Some bits from #wikimedia-cloud-admin during the incident:

[00:22]  <  paladox>	Krenair bd808 from what i can tell the problem started at "[23:10:38] (uk time)" (maybe a little earlier but i started getting notified at that time)
...
[00:40]  <  chasemp>	this looks off
[00:40]  <  chasemp>	cloudcontrol1003:~# neutron l3-agent-list-hosting-router cloudinstances2b-gw
[00:40]  <  chasemp>	| 8af5d8a1-2e29-40e6-baf0-3cd79a7ac77b | cloudnet1003 | True           | :-)   | active   |
[00:40]  <  chasemp>	| 970df1d1-505d-47a4-8d35-1b13c0dfe098 | cloudnet1004 | True           | :-)   | active   |
...
[00:44]  <  chasemp>	cloudnet1004:~# cat /var/lib/neutron/ha_confs/d93771ba-2711-4f88-804a-8df6fd03978a/state
[00:44]  <  chasemp>	master
...
[00:45]  <  chasemp>	cloudnet1003:~# cat /var/lib/neutron/ha_confs/d93771ba-2711-4f88-804a-8df6fd03978a/state
[00:45]  <  chasemp>	master
...
[00:49]  <  chasemp>	# Do not reschedule the dataplane components
[00:49]  <  chasemp>	# just because a control plane l3-agent is maint
[00:49]  <  chasemp>	# or restarted. This also means it will not get changes
[00:49]  <  chasemp>	# so we need to monitor l3-agent state administratively.
[00:49]  <  chasemp>	allow_automatic_l3agent_failover = false
[00:49]  <  chasemp> modules/openstack/templates/mitaka/neutron/neutron.conf.erb
[00:50]  <  chasemp>	I thought that means "don't fool with active/passive failover just bc the service restarts"
[00:50]  <  chasemp>	but apparently that is broke down
[00:50]  <  chasemp>	someone will have to investigate that business, seems fishy
[00:51]  <  chasemp>	I would consider removing the auto restart notify in puppet for l3-agent for now :)

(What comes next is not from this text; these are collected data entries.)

/-- A tick whose submission is over in its own step, or leaves a background transfer: four steps, which add counter and
timestamp to what the submission leaves. -/
theorem run_tick {s t : State} {now : BitVec 32} {rest : List Event} {bus : BusConfig}
    (hin : s.inputs = .poll now true :: rest) (hc : s.cfg.CoreOK) (idle : s.hostPhase = .idle)
    (due : s.cfg.intervalMs ≤ elapsed now s.lastTs) (ready : busyBit s.status = false) (free : s.xfer = none)
    (hbus : s.busConfig = some bus) (fits : s.cfg.fbBytes ≤ bus.maxXfer) (hpin : s.busPin.isSome = true)
    (submitted : startTransfer s.cfg.fbBytes (tickBuilt now rest s) = t)
    (inputs : t.inputs = .endTick now true :: rest) :
    Sys2Proof.core.run 4 s = .next { t with
      inputs := rest, cmdDone := false, frameCounter := t.frameCounter + 1#32, lastTs := now, hostPhase := .idle } := by
  obtain ⟨pin, hpin⟩ := Option.isSome_iff_exists.mp hpin
  have cfg : t.cfg = s.cfg := submitted ▸ startTransfer_cfg _ _
  have poll := step_poll_fires hc hin idle due
  have build := step_command_build (s := { s with
      cmdDone := false, hostPhase := .transmitting
      inputs := tick s.cfg s.frameCounter true ++ .endTick now true :: rest }) hc ready free rfl
  have submission := step_transfer_starts (s := { complete (buildFrame s.frameCounter s) with
      hostPhase := .transmitting, offered := none }) hc (.endTick now true :: rest) hbus hpin free fits le_rfl
  have transfer := submission.trans (congrArg Host.Outcome.next submitted)
  have lastStep : Sys2Proof.core.run 4 s = Sys2Proof.core.step t := calc
    Sys2Proof.core.run 4 s = Sys2Proof.core.run 3 _ := run_succ (M := Sys2Proof.core) 3 poll
    _ = Sys2Proof.core.run 2 _ := run_succ (M := Sys2Proof.core) 2 build
    _ = Sys2Proof.core.run 1 t := run_succ (M := Sys2Proof.core) 1 transfer
    _ = Sys2Proof.core.step t := run_one (M := Sys2Proof.core) t
  exact lastStep.trans (step_endTick (cfg ▸ hc) inputs)

end Sys2Proof.Machine

/-! ## The statements -/

namespace Sys2Proof

open Sys2Proof.Machine

/-- Settles O29: UPDMAP's map, and over it PACKFRM's frame of the colors just generated. -/
theorem buildClosedForm : Obligations.BuildClosedForm := by
  intro offset s hc
  obtain ⟨reset, leds⟩ := frameHolds_buildFrame hc offset
  refine ⟨_, _, exec_build offset s, fun i => ?_, reset, fun j hj k hk t ht w hw => ?_,
    fun a => memRead_packFrame_beyond (s := updateMap offset s) hc⟩
  · rw [memRead_updateMap, colorAt_eq_mask]
  · rw [memRead_updateMap, if_pos hj, Option.some.injEq] at hw
    rw [← hw]
    refine (leds j hj k hk t ht).trans ?_
    rw [pairIndex_eq_ofNat, Nat.mod_eq_of_lt (colorAt_low _ _ _)]
    rfl

/-- Settles O31: BUILD writes every entry and every byte there is, with values that depend on the offset only. -/
theorem buildForgetsHistory : Obligations.BuildForgetsHistory := by
  intro offset s s' t t' h h' cfg run run'
  obtain rfl := exec_next run
  obtain rfl := exec_next run'
  exact ⟨updateMap_cm_eq h h' cfg offset, buildFrame_fb_eq h h' cfg offset,
    (frameHolds_buildFrame h.config offset).frameWritten h.config, mapWritten_updateMap offset s⟩
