-- ==== Sys2Proof/Word.lean ====
section
/-! DEFINITION. The value types of HUFFCODEC: symbols, registers, counts, code vectors, bitstrings (log 18). -/

namespace Sys2Proof

/-- A Symbol, and any 8-bit memory element (00_scope.md R6: `SYMW` = 8). -/
abbrev Byte := BitVec 8

/-- A host-visible register (00_scope.md R6: `REGW` = 32). -/
abbrev Reg := BitVec 32

/-- A frequency (00_scope.md R6: `CNTW` = 16). -/
abbrev Count := BitVec 16

/-- A `CBITS` element (10_state.md R32: `LMAX` = 255 positions); position k is bit k of the vector. -/
abbrev CodeBits := BitVec 255

/-- A value of `PHASE` (10_state.md R25). -/
abbrev PhaseCode := BitVec 5

/-- A bitstring, first bit first (00_scope.md R9). -/
abbrev Bits := List Bool

end Sys2Proof
end

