-- ==== Sys2Proof/Machine/Operands.lean ====
section
/-! DEFINITION. The implicit operands of the operations: the text, codes and the code map, stream bits and
bytes, the reverse map. -/

namespace Sys2Proof.Machine

/-- Every symbol value, ascending (00_scope.md R6, R10: `for s in 0 .. ALPHA−1`). -/
def symbols : List Byte := (List.range Config.ALPHA).map fun n => BitVec.ofNat 8 n

/-- `TEXT[0 .. TEXT_LEN−1]` (10_state.md R26, R30). -/
def State.textSymbols (s : State) : List Byte := (List.range s.textLen.toNat).map s.textAt

/-- `CBITS[y][0 .. CLEN[y])` (10_state.md R32, 30_encoding.md R76). -/
def State.code (s : State) (y : Byte) : Bits :=
  (List.range (s.clenAt y).toNat).map fun k => (s.cbitsAt y).getLsbD k

/-- The symbols that have a code, ascending (10_state.md R32: `CLEN[s] > 0`). -/
def State.present (s : State) : List Byte := symbols.filter fun y => s.clenAt y != 0#8

/-- `CLEN[s] = 0` for every s (44_decompress.md R131). -/
def State.mapEmpty (s : State) : Bool := symbols.all fun y => s.clenAt y == 0#8

/-- No code is a prefix of the code of a different symbol, equality included (44_decompress.md R132, 00_scope.md R9). -/
def State.prefixFree (s : State) : Bool :=
  s.present.all fun y => s.present.all fun z => y == z || !(s.code y).isPrefixOf (s.code z)

/-- No two symbols have the same code (44_decompress.md R133). -/
def State.codesDistinct (s : State) : Bool :=
  s.present.all fun y => s.present.all fun z => y == z || !(s.code y == s.code z)

/-- The empty code map written to the code map store: `CLEN[s] <- 0; CBITS[s] <- 0^LMAX` for every s
(43_compress_bitpacker.md R118, 42_code_assigner.md R110). -/
def State.clearMap (s : State) : State := { s with clen := s.clen.clear, cbits := s.cbits.clear }

/-- The positions 0 .. |c|−1 of a code vector replaced by the bits of c, the others kept. -/
def overlay : Bits → Nat → Nat
  | [], old => old
  | b :: bs, old => b.toNat + 2 * overlay bs (old / 2)

/-- `CLEN[y] <- |c|; for k in 0 .. |c|−1: CBITS[y][k] <- c[k]` (42_code_assigner.md R110). -/
def State.writeCode (s : State) (y : Byte) (c : Bits) : State :=
  { s with
    clen := s.clen.write y.toNat (BitVec.ofNat 8 c.length)
    cbits := s.cbits.write y.toNat (BitVec.ofNat 255 (overlay c (s.cbitsAt y).toNat)) }

/-- `(8 − (n mod 8)) mod 8` (43_compress_bitpacker.md R120). -/
def padding (n : Nat) : Nat := (8 - n % 8) % 8

/-- Byte j of a bitstring, most significant bit first (20_memory.md R51). -/
def packByte (b : Bits) (j : Nat) : Byte :=
  BitVec.ofNat 8 ((List.range 8).map fun k => (b.getD (8 * j + k) false).toNat * 2 ^ (7 - k)).sum

/-- Stream bit n of `PACKED`, most significant bit first (20_memory.md R52). -/
def State.streamBit (s : State) (n : Nat) : Bool :=
  (s.packedAt (n / 8)).toNat / 2 ^ (7 - n % 8) % 2 == 1

/-- `REV(b)`, where it is defined (44_decompress.md R133). -/
def revLookup : List (Bits × Byte) → Bits → Option Byte
  | [], _ => none
  | (c, y) :: rest, b => if b = c then some y else revLookup rest b

end Sys2Proof.Machine
end

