/-- TB.MERGE joins the trees of the two least keys (41_tree_builder.md R98). -/
theorem tbMerge_joins {s t : State} (hF : Forest s) (hF' : Forest t) (h : exec .tbMerge s = .next t) :
    ∃ a b k ta tb, Joins (QueueTree s) (QueueTree t) a b k ta tb := by
  obtain ⟨a, b, i, s1, s2, e1, e2, -, rfl⟩ := tbMerge_next h
  obtain ⟨ha, hla, -, rfl⟩ := pqExtractMin_ok e1
  obtain ⟨hb, hlb, -, rfl⟩ := pqExtractMin_ok e2
  have hb' := (mem_without.1 hb).1
  obtain ⟨ta, hta⟩ := exists_queueTree hF ha
  obtain ⟨tb, htb⟩ := exists_queueTree hF hb'
  have kept {n : Option Nat} {u : PrefixTree} (hu : Roots s.node n u) :
      Roots (putCell s.node s.nnext (mergedNode s.node a b)) n u := roots_putCell (fun _ => lt_nnext_of_forest hF) hu
  refine ⟨a, b, s.nnext, ta, tb, hta, htb, fun n u hu => ?_⟩
  rcases mem_insertMember.1 hu.1 with rfl | hn
  · refine .inl ⟨rfl, ?_⟩
    have hweight := (full_weighted_queueTree hF' _ _ hu).2
    cases hu.2 with
    | leaf hc => cases (cellAt_putCell_same _ _ _).symm.trans hc
    | node hc hl hr =>
      cases (cellAt_putCell_same _ _ _).symm.trans hc
      obtain ⟨hfreq, -⟩ := hweight
      rw [hfreq, roots_unique hl (kept hta.2), roots_unique hr (kept htb.2)]
      rfl
  · obtain ⟨hn1, hnb⟩ := mem_without.1 hn
    obtain ⟨hns, hna⟩ := mem_without.1 hn1
    obtain ⟨u', hu'⟩ := exists_queueTree hF hns
    obtain rfl := roots_unique hu.2 (kept hu'.2)
    exact .inr ⟨hu', lt_nnext_of_forest hF (isSome_roots hu'.2), keyLt_of_keyLess hta.2 hu'.2 (hla n hns hna),
      keyLt_of_keyLess htb.2 hu'.2 (hlb n hn1 hnb)⟩

theorem tbMerge_levelsOrdered {s t : State} (hF : Forest s) (hF' : Forest t) (hO : LevelsOrdered (QueueTree s))
    (h : exec .tbMerge s = .next t) : LevelsOrdered (QueueTree t) := by
  obtain ⟨a, b, k, ta, tb, hj⟩ := tbMerge_joins hF hF' h
  exact hO.join (full_weighted_queueTree hF) hj

/-- The tree of `ROOT` after TB.FINISH is one of the forest. -/
theorem tbFinish_descends {s t : State} (hO : LevelsOrdered (QueueTree s)) (h : exec .tbFinish s = .next t)
    {tree : PrefixTree} (hr : Roots t.node (some t.root) tree) : Descends tree := by
  obtain ⟨n, s1, e1, rfl⟩ := tbFinish_next h
  obtain ⟨hn, -, -, rfl⟩ := pqExtractMin_ok e1
  exact fun i j hij => hO.deeper (m := n) (n := n) ⟨hn, hr⟩ ⟨hn, hr⟩ hij

/-- The tree of `ROOT` after TB.WRAP has no right child (41_tree_builder.md R99). -/
theorem tbWrap_not_full {s t : State} (h : exec .tbWrap s = .next t) {tree : PrefixTree}
    (hr : Roots t.node (some t.root) tree) : ¬ tree.full := by
  obtain ⟨l, s1, -, -, rfl⟩ := tbWrap_next h
  cases hr with
  | leaf hc => cases (cellAt_putCell_same _ _ _).symm.trans hc
  | node hc _ hright =>
    cases (cellAt_putCell_same _ _ _).symm.trans hc
    cases hright
    exact And.right

end Sys2Proof.Machine
end

section
/-! SUPPORT. Code lengths against frequencies, through COMPRESS (42_code_assigner.md R114). -/

namespace Sys2Proof.Machine

open Sys2Proof.Safety

/-- No symbol has a longer code than one that occurs less often. -/
def MonotoneLengths (s : State) : Prop :=
  ∀ y z, 0 < occurrences s z → occurrences s z < occurrences s y → (s.clenAt y).toNat ≤ (s.clenAt z).toNat

/-- What the merges' order leaves to each phase of COMPRESS: levels in order in the forest, levels that descend in the
finished tree if it is full, and then code lengths that do not rise with the frequency. -/
def LevelInvariant (s : State) : Prop :=
  match s.phase.toNat with
  | 4 | 6 => LevelsOrdered (QueueTree s)
  | 7 => ∀ tree, Roots s.node (some s.root) tree → tree.full → Descends tree
  | 8 | 9 | 10 => MonotoneLengths s
  | _ => True

theorem monotoneLengths_empty {s : State} (h : s.textLen = 0#32) : MonotoneLengths s := by
  intro y z hz
  have hle := occurrences_le s z
  rw [h] at hle
  exact absurd hz (Nat.not_lt.2 hle)

/-- CA.ASSIGN on the text's tree, its levels descending, gives lengths that do not rise with the frequency. -/
theorem caAssign_monotoneLengths {s t : State} (hF : FinishedTree s)
    (hD : ∀ tree, Roots s.node (some s.root) tree → tree.full → Descends tree) (h : exec .caAssign s = .next t) :
    MonotoneLengths t := by
  obtain ⟨tree, hr, hw, hsyms, -, hshape⟩ := hF
  have descends : Descends tree := by
    obtain ⟨hfull, -⟩ | ⟨y, f, rfl⟩ := hshape
    · exact hD tree hr hfull
    · exact descends_wrapped y f
  obtain ⟨codes, -⟩ := caAssign_map hr (hsyms.nodup_iff.2 (alphabet_nodup s)) h
  have leaf {y : Byte} (hy : 0 < occurrences s y) : ∃ p ∈ tree.paths, p.1 = y :=
    List.mem_map.1 (hsyms.mem_iff.2 (mem_alphabet.2 (List.count_pos_iff.1 hy)))
  intro y z hz hlt
  rw [occurrences_exec (by decide) h] at hz hlt
  obtain ⟨p, hp, rfl⟩ := leaf (hz.trans hlt)
  obtain ⟨q, hq, rfl⟩ := leaf hz
  rw [(codes p hp).2, (codes q hq).2, length_leafCode, length_leafCode]
  exact max_le_max_left 1 (length_path_le_of_descends descends hw hp hq hlt)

@aborrero, one actionable from this: we need a better runbook for debugging neutron problems. There are crumbs at https://wikitech.wikimedia.org/wiki/Portal:Cloud_VPS/Admin/Neutron but they are a bit confusing to try and follow.

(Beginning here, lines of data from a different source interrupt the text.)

-- ==== Sys2Proof/WellFormed.lean ====
section
/-! DEFINITION. Well-formed instructions: those whose operands an encoding of the manual admits (R89, R235). -/

namespace Sys2Proof

/-- An instruction is well formed when its operands are legal. Events are always well formed. -/
def Instr.WellFormed (i : Instr) : Prop := Machine.legal i = true

end Sys2Proof
end

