-- ==== Sys2Proof/Decode.lean ====
section
/-! DEFINITION. Decoding of the slot fields and micro-instructions (R76 to R89, R233 to R235), total on any bits: a field
that no map assigns, a non-zero sub-field that must be zero and an operand that is not legal are refused. After it the
encoder, written from the same tables. -/

namespace Sys2Proof

open Machine (legal)

/-- The encoded words of an instruction: a slot field, or a micro-instruction. -/
inductive Field where
  | sa (f : BitVec 40)
  | v (f : BitVec 56)
  | xf (f : BitVec 24)
  | mem (f : BitVec 48)
  | mx (f : BitVec 32)
  | fab (f : BitVec 32)
  | ctl (f : BitVec 40)
  | micro (f : BitVec 128)
  deriving DecidableEq, Repr

/-- Format codes (R108). -/
def fmtOf (c : BitVec 4) : Option Fmt :=
  match c.toNat with
  | 0 => some .fp32 | 1 => some .bf16 | 2 => some .fp16 | 3 => some .e4m3 | 4 => some .e5m2 | 5 => some .e2m1
  | 6 => some .l8 | 7 => some .l4 | 8 => some .i32 | 9 => some .i16 | 10 => some .i8 | 11 => some .i4
  | 12 => some .n32 | 13 => some .n16 | 14 => some .n8 | _ => none

/-- The code of a format (R108). -/
def fmtCode (f : Fmt) : BitVec 4 :=
  match f with
  | .fp32 => 0 | .bf16 => 1 | .fp16 => 2 | .e4m3 => 3 | .e5m2 => 4 | .e2m1 => 5 | .l8 => 6 | .l4 => 7 | .i32 => 8
  | .i16 => 9 | .i8 => 10 | .i4 => 11 | .n32 => 12 | .n16 => 13 | .n8 => 14

/-- The rounding sub-field (R83). -/
def rselOf (c : BitVec 3) : Option RSel :=
  match c.toNat with
  | 0 => some .rm | 1 => some .rne | 2 => some .rtz | 3 => some .rup | 4 => some .rdn | 5 => some .rst | _ => none

/-- The code of a rounding selection (R83). -/
def rselCode (r : RSel) : BitVec 3 :=
  match r with
  | .rm => 0 | .rne => 1 | .rtz => 2 | .rup => 3 | .rdn => 4 | .rst => 5

/-- Integer condition codes (R84). -/
def icondOf (c : BitVec 4) : Option ICond :=
  match c.toNat with
  | 0 => some .eq | 1 => some .ne | 2 => some .lt | 3 => some .le | 4 => some .gt | 5 => some .ge | 6 => some .ltn
  | 7 => some .len | 8 => some .gtn | 9 => some .gen | _ => none

/-- The code of an integer condition (R84). -/
def icondCode (c : ICond) : BitVec 4 :=
  match c with
  | .eq => 0 | .ne => 1 | .lt => 2 | .le => 3 | .gt => 4 | .ge => 5 | .ltn => 6 | .len => 7 | .gtn => 8 | .gen => 9

/-- Float condition codes (R84). -/
def fcondOf (c : BitVec 4) : Option FCond :=
  match c.toNat with
  | 0 => some .eq | 1 => some .ne | 2 => some .lt | 3 => some .le | 4 => some .gt | 5 => some .ge | 6 => some .uo
  | 7 => some .or | _ => none

/-- The code of a float condition (R84). -/
def fcondCode (c : FCond) : BitVec 4 :=
  match c with
  | .eq => 0 | .ne => 1 | .lt => 2 | .le => 3 | .gt => 4 | .ge => 5 | .uo => 6 | .or => 7

/-- VCMPT's codes (R200). -/
def pcondOf (c : BitVec 4) : Option PCond :=
  match c.toNat with
  | 0 => some .eq | 1 => some .ne | 2 => some .lt | 3 => some .le | 4 => some .gt | 5 => some .ge | _ => none

/-- The code of a pair condition (R200). -/
def pcondCode (c : PCond) : BitVec 4 :=
  match c with
  | .eq => 0 | .ne => 1 | .lt => 2 | .le => 3 | .gt => 4 | .ge => 5

/-- AMOS operations (R85). -/
def amosOf (c : BitVec 4) : Option AmosOp :=
  match c.toNat with
  | 0 => some .add | 1 => some .min | 2 => some .max | 3 => some .minn | 4 => some .maxn | 5 => some .xchg
  | 6 => some .cas | 7 => some .and | 8 => some .or | _ => none

/-- The code of an AMOS operation (R85). -/
def amosCode (c : AmosOp) : BitVec 4 :=
  match c with
  | .add => 0 | .min => 1 | .max => 2 | .minn => 3 | .maxn => 4 | .xchg => 5 | .cas => 6 | .and => 7 | .or => 8

/-- AMO operations (R278). -/
def amoOf (c : BitVec 4) : Option AmoOp :=
  match c.toNat with
  | 0 => some .add | 1 => some .fadd | 2 => some .min | 3 => some .max | 4 => some .minn | 5 => some .maxn
  | 6 => some .xchg | 7 => some .cas | 8 => some .and | 9 => some .or | _ => none

/-- The code of an AMO operation (R278). -/
def amoCode (c : AmoOp) : BitVec 4 :=
  match c with
  | .add => 0 | .fadd => 1 | .min => 2 | .max => 3 | .minn => 4 | .maxn => 5 | .xchg => 6 | .cas => 7 | .and => 8
  | .or => 9

/-- Scalar conversion types (R155). -/
def cvtTyOf (c : BitVec 3) : Option CvtTy :=
  match c.toNat with
  | 0 => some .fp32 | 1 => some .fp64 | 2 => some .i32 | 3 => some .n32 | 4 => some .i64 | 5 => some .n64 | _ => none

/-- The code of a conversion type (R155). -/
def cvtTyCode (c : CvtTy) : BitVec 3 :=
  match c with
  | .fp32 => 0 | .fp64 => 1 | .i32 => 2 | .n32 => 3 | .i64 => 4 | .n64 => 5

/-- Handle queries (R160). -/
def hqOf (c : BitVec 3) : Option HQuery :=
  match c.toNat with
  | 0 => some .home | 1 => some .rights | 2 => some .live | 3 => some .res | 4 => some .shape | 5 => some .ver
  | 6 => some .size | _ => none

/-- The code of a handle query (R160). -/
def hqCode (c : HQuery) : BitVec 3 :=
  match c with
  | .home => 0 | .rights => 1 | .live => 2 | .res => 3 | .shape => 4 | .ver => 5 | .size => 6

/-- Combining operations (R86, R87). -/
def combOf (c : BitVec 2) : Option CombOp :=
  match c.toNat with
  | 0 => some .add | 1 => some .max | 2 => some .min | _ => none

/-- The code of a combining operation (R86, R87). -/
def combCode (c : CombOp) : BitVec 2 :=
  match c with
  | .add => 0 | .max => 1 | .min => 2

/-- Scopes (R279). -/
def scopeOf (c : BitVec 6) : Option Scope :=
  match c.toNat with
  | 0 => some .core | 1 => some .cluster | 2 => some .die | 3 => some .package | 4 => some .system | _ => none

/-- The code of a scope (R279). -/
def scopeCode (c : Scope) : BitVec 6 :=
  match c with
  | .core => 0 | .cluster => 1 | .die => 2 | .package => 3 | .system => 4

/-- One bit as a Bool. -/
def bit1 (b : Bool) : BitVec 1 := BitVec.ofBool b

/-- Bit i of a field. -/
def bitAt {n : Nat} (f : BitVec n) (i : Nat) : Bool := f.getLsbD i

/-- The instruction, where its unused sub-fields are zero and its operands are legal. -/
def gate (c : Bool) (i : Instr) : Option Instr := if c && legal i then some i else none

/-! ## Layouts (R78, R79, R82, R234) -/

/-- Format R of SA and SB. -/
def packR (op : BitVec 7) (rd ra rb rc : BitVec 6) (fn : BitVec 9) : BitVec 40 := op ++ rd ++ ra ++ rb ++ rc ++ fn
/-- Format I of SA and SB. -/
def packI (op : BitVec 7) (rd ra : BitVec 6) (imm : BitVec 21) : BitVec 40 := op ++ rd ++ ra ++ imm
/-- Format L of SA and SB. -/
def packL (op : BitVec 7) (rd : BitVec 6) (imm : BitVec 27) : BitVec 40 := op ++ rd ++ imm
/-- Format M of SA and SB. -/
def packM (op : BitVec 7) (rd ra : BitVec 6) (sz : BitVec 2) (sx : BitVec 1) (disp : BitVec 18) : BitVec 40 :=
  op ++ rd ++ ra ++ sz ++ sx ++ disp
/-- Format C of SA and SB. -/
def packC (op : BitVec 7) (rd : BitVec 6) (cr : BitVec 8) : BitVec 40 := op ++ rd ++ cr ++ 0#19

/-- The guard sub-fields gp, gn, gz, ge (R80). -/
def packG (g : Option Guard) : BitVec 8 :=
  match g with
  | none => 0
  | some g => g.gp ++ bit1 g.gn ++ bit1 g.gz ++ 1#1

/-- The guard of the sub-fields; with ge 0 the others must be zero (R80). -/
def guardOf (c : BitVec 8) : Option (Option Guard) :=
  if bitAt c 0 then some (some { gp := c.extractLsb' 3 5, gn := bitAt c 2, gz := bitAt c 1 })
  else if c = 0 then some none else none

/-- Format V of VX and VY: op, vd, va, vb, ma, mb, guard, and bits 7:0. -/
def packV (op : BitVec 7) (o : VOp) (low : BitVec 8) : BitVec 56 :=
  op ++ o.vd ++ o.va ++ o.vb ++ o.ma ++ o.mb ++ packG o.g ++ low

/-- The low byte of a V field: fc 7:4, rnd 3:1, x 0. -/
def packFRX (f : BitVec 4) (r : BitVec 3) (x : Bool) : BitVec 8 := f ++ r ++ bit1 x

/-- Format X of XF. -/
def packX (op : BitVec 5) (td ta : BitVec 6) (fn : BitVec 7) : BitVec 24 := op ++ td ++ ta ++ fn
/-- Format XI of XF. -/
def packXI (op : BitVec 5) (q : BitVec 16) : BitVec 24 := op ++ q ++ 0#3

/-- Format MA of MEM. -/
def packMA (op : BitVec 7) (td : BitVec 6) (hh : BitVec 5) (sx sy : BitVec 6) (gg : BitVec 3) (tr : BitVec 1)
    (cst : BitVec 5) (fl : BitVec 9) : BitVec 48 :=
  op ++ td ++ hh ++ sx ++ sy ++ gg ++ tr ++ cst ++ fl
/-- Format MB of MEM. -/
def packMB (op : BitVec 7) (fn : BitVec 6) (hh : BitVec 5) (sx sy : BitVec 6) (imm : BitVec 18) : BitVec 48 :=
  op ++ fn ++ hh ++ sx ++ sy ++ imm
/-- Format MR of MEM. -/
def packMR (op : BitVec 7) (dir : BitVec 1) (lane : BitVec 3) (tap td sx : BitVec 6) (imm : BitVec 19) : BitVec 48 :=
  op ++ dir ++ lane ++ tap ++ td ++ sx ++ imm
/-- Format M of MX. -/
def packMX (op : BitVec 5) (ua : BitVec 9) (td : BitVec 6) (fn : BitVec 12) : BitVec 32 := op ++ ua ++ td ++ fn
/-- Format F of FAB. -/
def packF (op : BitVec 4) (sc : BitVec 6) (off : BitVec 12) (td : BitVec 6) (fn : BitVec 4) : BitVec 32 :=
  op ++ sc ++ off ++ td ++ fn
/-- Format CB of CTL. -/
def packCB (op sc : BitVec 6) (cond : BitVec 4) (disp : BitVec 24) : BitVec 40 := op ++ sc ++ cond ++ disp
/-- Format CP of CTL. -/
def packCP (op : BitVec 6) (p : BitVec 5) (pol : BitVec 1) (disp : BitVec 24) : BitVec 40 :=
  op ++ p ++ pol ++ 0#4 ++ disp
/-- Format CL of CTL. -/
def packCL (op sc : BitVec 6) (disp : BitVec 18) : BitVec 40 := op ++ sc ++ 0#10 ++ disp
/-- Format CLI of CTL. -/
def packCLI (op : BitVec 6) (cnt : BitVec 16) (disp : BitVec 18) : BitVec 40 := op ++ cnt ++ disp
/-- Format CI of CTL. -/
def packCI (op : BitVec 6) (imm : BitVec 32) : BitVec 40 := op ++ 0#2 ++ imm
/-- Format CS of CTL. -/
def packCS (op sc : BitVec 6) (imm : BitVec 28) : BitVec 40 := op ++ sc ++ imm
/-- Format CW of CTL. -/
def packCW (op : BitVec 6) (hh : BitVec 5) (sx : BitVec 6) (ph : BitVec 1) : BitVec 40 := op ++ hh ++ sx ++ ph ++ 0#22
/-- Format CZ of CTL. -/
def packCZ (op : BitVec 6) : BitVec 40 := op ++ 0#34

aborrero renamed this task from Network failure around eqiad1-r (cloud-vps neutron) to cloudvps: neutron issue with split brain.Nov 7 2018, 9:24 AM
aborrero claimed this task.
aborrero updated the task description. (Show Details)
aborrero moved this task from Inbox to Doing on the cloud-services-team (Kanban) board.

Several things here:

regarding the split brain issue itself:

  • ideally, we could set some puppet mechanism to ensure only a given l3-agent is in 'active' mode. But we don't have much integration between neutron state/live configuration (what lives in the DB) and puppet, which restrict our ability to programatically ensure neutron configuration/state sanity.
  • we could, in the short term, disable l3-agent service refresh when puppet changes happens (the subscribe mechanism in openstack::neutron::l3_agent).
  • @chasemp suggested we should investigate the allow_automatic_l3agent_failover = false setting in neutron.conf

Since is not the first time we suffer the issue, I will be working on this right now.

Change 472118 had a related patch set uploaded (by Arturo Borrero Gonzalez; owner: Arturo Borrero Gonzalez):
[operations/puppet@production] cloudvps: neutron: don't restart l3-agent on config changes

https://gerrit.wikimedia.org/r/472118

Change 472118 merged by Arturo Borrero Gonzalez:
[operations/puppet@production] cloudvps: neutron: don't restart l3-agent on config changes

https://gerrit.wikimedia.org/r/472118

I guess we can close this now and reopen if necessary.